Department of Pharmacology, College of Medicine, University of Jeddah, Jeddah, Saudi Arabia.
Department of Biochemistry, College of Sciences, University of Jeddah, Jeddah, Saudi Arabia.
Int J Clin Pharm. 2024 Apr;46(2):368-381. doi: 10.1007/s11096-023-01671-0. Epub 2023 Dec 26.
Imatinib, a potent inhibitor of targeted protein tyrosine kinases, treats chronic myeloid leukaemia (CML). Data on imatinib-associated changes in hepatic and thyroid functions are limited and conflicting.
To report the prevalence of hepatic and thyroid toxicity associated with the use of imatinib in CML patients.

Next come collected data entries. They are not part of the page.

-- ==== Sys2Proof/Machine/Operands.lean ====
section
/-! DEFINITION. The operand forms of the CSR instructions (40_csr_instructions.md R230): the register source, the immediate
source, the destination register, and the CSR operand with its access check (10_state.md R28;
11_state_supervisor_user_pmp.md R127). -/

namespace Sys2Proof.Machine

/-- The register source: "the initial value in register rs1" (R230). -/
def regSource (s : State) (rs1 : Reg) : Word := readX s rs1

/-- The immediate source: `zimm` zero-extended (30_encoding.md R202). -/
def zimmSource (zimm : Zimm) : Word := zimm.setWidth 64

/-- The counter-enable check (11_state_supervisor_user_pmp.md R127). -/
def counterAccessPermitted (s : State) (r : Csr) : Bool :=
  match csrCounterBit r with
  | none => true
  | some k =>
    match s.priv with
    | .M => true
    | .S => s.mcounteren.getLsbD k
    | .U => if s.cfg.hasS then s.mcounteren.getLsbD k && s.scounteren.getLsbD k else s.mcounteren.getLsbD k

/-- Whether every access to this CSR traps: `time` and `timeh` under `TIME_CSR_TRAPS` (10_state.md R28). -/
def timeTraps (s : State) (r : Csr) : Bool := s.cfg.timeCsrTraps && (r == .time || r == .timeh)

/-- `CSRAccessLegal` for a CSR of the address map, `w` saying whether the instruction will write (10_state.md R28). -/
def csrAccessLegal (s : State) (r : Csr) (w : Bool) : Bool :=
  csrPresent s.cfg r && privLe (csrMinPriv r) s.priv && !(w && csrReadOnly r) && counterAccessPermitted s r && !timeTraps s r

/-- The CSR operand: the CSR that the address names, where the access is legal; none where it raises (10_state.md R28). -/
def csrOperand (s : State) (a : CsrAddr) (w : Bool) : Option Csr :=
  match csrAt a with
  | some r => if csrAccessLegal s r w then some r else none
  | none => none

/-- The completion of a CSR instruction that wrote CSR `r` (or none): `pc + 4`, and one retirement unless the instruction itself
wrote `minstret` or `minstreth` (10_state.md R21, R75; 60_exceptions.md R360). -/
def completeCsr (s : State) (wrote : Option Csr) : State :=
  match wrote with
  | some r => if csrIsInstret r then advancePc s else advancePc (retire s)
  | none => advancePc (retire s)

/-- THE COMMON SEQUENCE of the six CSR instructions (40_csr_instructions.md R230): `w` the instruction word, `a` the CSR
address, `willWrite` and `new` (from the read-modify-write base) per instruction. `new` is computed before `x[rd]` is
written. -/
def csrSequence (s : State) (w : InstrWord) (a : CsrAddr) (rd : Reg) (willWrite : Bool) (new : Word → Word) :
    Host.Outcome State Fault Refusal :=
  match csrOperand s a willWrite with
  | none => .next (raiseIllegal s w)
  | some r =>
    if willWrite then
      match csrWrite (setX s rd (csrRead s r)) r (new (csrRmwBase s r)) with
      | .next t => .next (completeCsr t (some r))
      | .fault f => .fault f
      | .refused e => .refused e
    else .next (completeCsr (setX s rd (csrRead s r)) none)

end Sys2Proof.Machine
end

Articles for the systematic review were selected from electronic databases (PubMed, CINALH, Web of Science). Readily accessible peer-reviewed full articles in English published 1st January 2000 to 18th July 2023 were included. The search terms included combinations of: imatinib, CML, liver toxicity, hepatic toxicity, thyroid toxicity. Screening of titles, abstracts, full text articles was conducted independently by two reviewers. Inclusions and exclusions were recorded following PRISMA guidelines. Detailed reasons for exclusion were recorded. Included articles were critically appraised.

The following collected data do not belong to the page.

-- ==== Sys2Proof/Machine/Hart.lean ====
section
/-! DEFINITION. One step of the hart in the order of 60_exceptions.md R360: sample the inputs, take an interrupt or fetch, decode,
execute; then the platform drives the inputs of the step after. -/

namespace Sys2Proof.Machine

/-- The start of a step: the inputs `env` are the ones sampled, and `mcycle64` advances by the drawn cycles (10_state.md R74). -/
def sampleInputs (s : State) : State := { s with mcycle := s.mcycle + s.env.cycles }

/-- A draw of the platform made to obey the laws the spec states for it: `ext.time` never decreases
(11_state_supervisor_user_pmp.md R125), `ext.nmi` is never asserted (60_exceptions.md R340). -/
def lawfulInputs (before drawn : Inputs) : Inputs :=
  { drawn with nmi := false, time := if drawn.time < before.time then before.time else drawn.time }

/-- The end of a step: the next inputs come from the schedule, or from the free value when it is empty ("a fresh draw at every
step", 10_state.md R23; the inputs change only between steps, 70_reset_and_hazards.md R381). -/
def endStep (s : State) : State :=
  match s.scheduled with
  | next :: rest => { s with env := lawfulInputs s.env next, scheduled := rest, tick := s.tick + 1 }
  | [] => { s with env := lawfulInputs s.env (Config.drawInputs s.tick), tick := s.tick + 1 }

/-- The fetch of a step (20_memory.md R162): the bytes of the word at `pc`, the access exception, or no meaning. -/
def fetchBytes (s : State) : Host.Outcome (List Byte) Exception Refusal := checkedRead s s.pc.toNat 4 .fetch

/-- Why bytes that decode to nothing stop the model (30_encoding.md R207). -/
def refusalOf : DecodeError → Refusal
  | .truncated => .absentMemory
  | .parcel16 => .parcel16
  | .notInTable => .wordNotInTable

/-- Steps 3 to 6 of R360: fetch, decode, execute; what the step leaves before the inputs change. -/
def fetchAndExec (s : State) : Host.Outcome State Fault Refusal :=
  match fetchBytes s with
  | .fault e => .next (raiseException s e s.pc 0#32)
  | .refused r => .refused r
  | .next bs =>
    match decodeBytes bs with
    | .ok (i, _) => exec i s
    | .error e => .refused (refusalOf e)

/-- Steps 2 to 6 of R360 on a state whose inputs are sampled. -/
def interruptOrExec (s : State) : Host.Outcome State Fault Refusal :=
  match pickInterrupt s with
  | some i => .next (takeInterrupt s i)
  | none => fetchAndExec s

/-- One step of the hart (60_exceptions.md R360). -/
def hartStep (s : State) : Host.Outcome State Fault Refusal :=
  if s.env.nmi then .refused .nonMaskableInterrupt
  else
    match interruptOrExec (sampleInputs s) with
    | .next t => .next (endStep t)
    | .fault f => .fault f
    | .refused r => .refused r

/-- A table row's instruction word stored at `pc`, where the next step fetches. -/
def placeWord (s : State) (w : InstrWord) : State := { s with mem := memWrite s.mem s.pc.toNat (wordBytes w) }

end Sys2Proof.Machine
end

Ten thousand one hundred and twenty-three CML patients were reported in the 82 included studies corresponding to 21 case reports, 2 case series, 39 clinical trials and 20 observational studies were selected. Excluding case studies/reports, 1268 (12.6%; n = 1268/10046) hepatotoxicity adverse events were reported, of which 64.7% were rated as mild grade I & II adverse events, 363 (28.6%) as severe, grade III and IV adverse events; some led to treatment discontinuation, liver transplantation and fatal consequences. Twenty (35.1%) studies reported discontinuation of imatinib treatment due to the severity of hepatic toxicity. Fourteen (8.4%, n = 14/167) thyroid dysfunction adverse events were reported.
High frequency of mild and severe hepatotoxicity, associated with imatinib in CML patients, was reported in the published literature. Low numbers of mild and manageable thyroid toxicity events were reported.
伊马替尼是一种有效的靶向蛋白酪氨酸激酶抑制剂,用于治疗慢性髓性白血病(CML)。有关伊马替尼相关肝、甲状腺功能变化的数据有限且存在争议。
报告 CML 患者使用伊马替尼相关肝毒性和甲状腺毒性的发生率。
系统评价的文献选自电子数据库(PubMed、CINALH、Web of Science)。纳入 2000 年 1 月 1 日至 2023 年 7 月 18 日发表的易于获取的同行评议全文英语文章。检索词包括:伊马替尼、CML、肝毒性、肝毒性、甲状腺毒性。两名评审员独立筛选标题、摘要和全文文章。按照 PRISMA 指南记录纳入和排除标准。记录排除的详细原因。对纳入的文章进行批判性评价。
82 项研究共报告了 1123 例 CML 患者,涉及 21 例病例报告、2 例病例系列研究、39 项临床试验和 20 项观察性研究。排除病例研究/报告后,共报告了 1268 例(12.6%;n=1268/10046)肝毒性不良事件,其中 64.7%为轻度 I&II 级不良事件,363 例(28.6%)为严重、III&IV 级不良事件;一些导致治疗中断、肝移植和致命后果。20 项(35.1%)研究报告因肝毒性严重而停止伊马替尼治疗。14 项(8.4%,n=14/167)研究报告了甲状腺功能障碍不良事件。
在已发表的文献中,报告了 CML 患者使用伊马替尼时出现的高频率的轻度和重度肝毒性,以及与伊马替尼相关的肝毒性。报告的轻度和可管理的甲状腺毒性事件数量较少。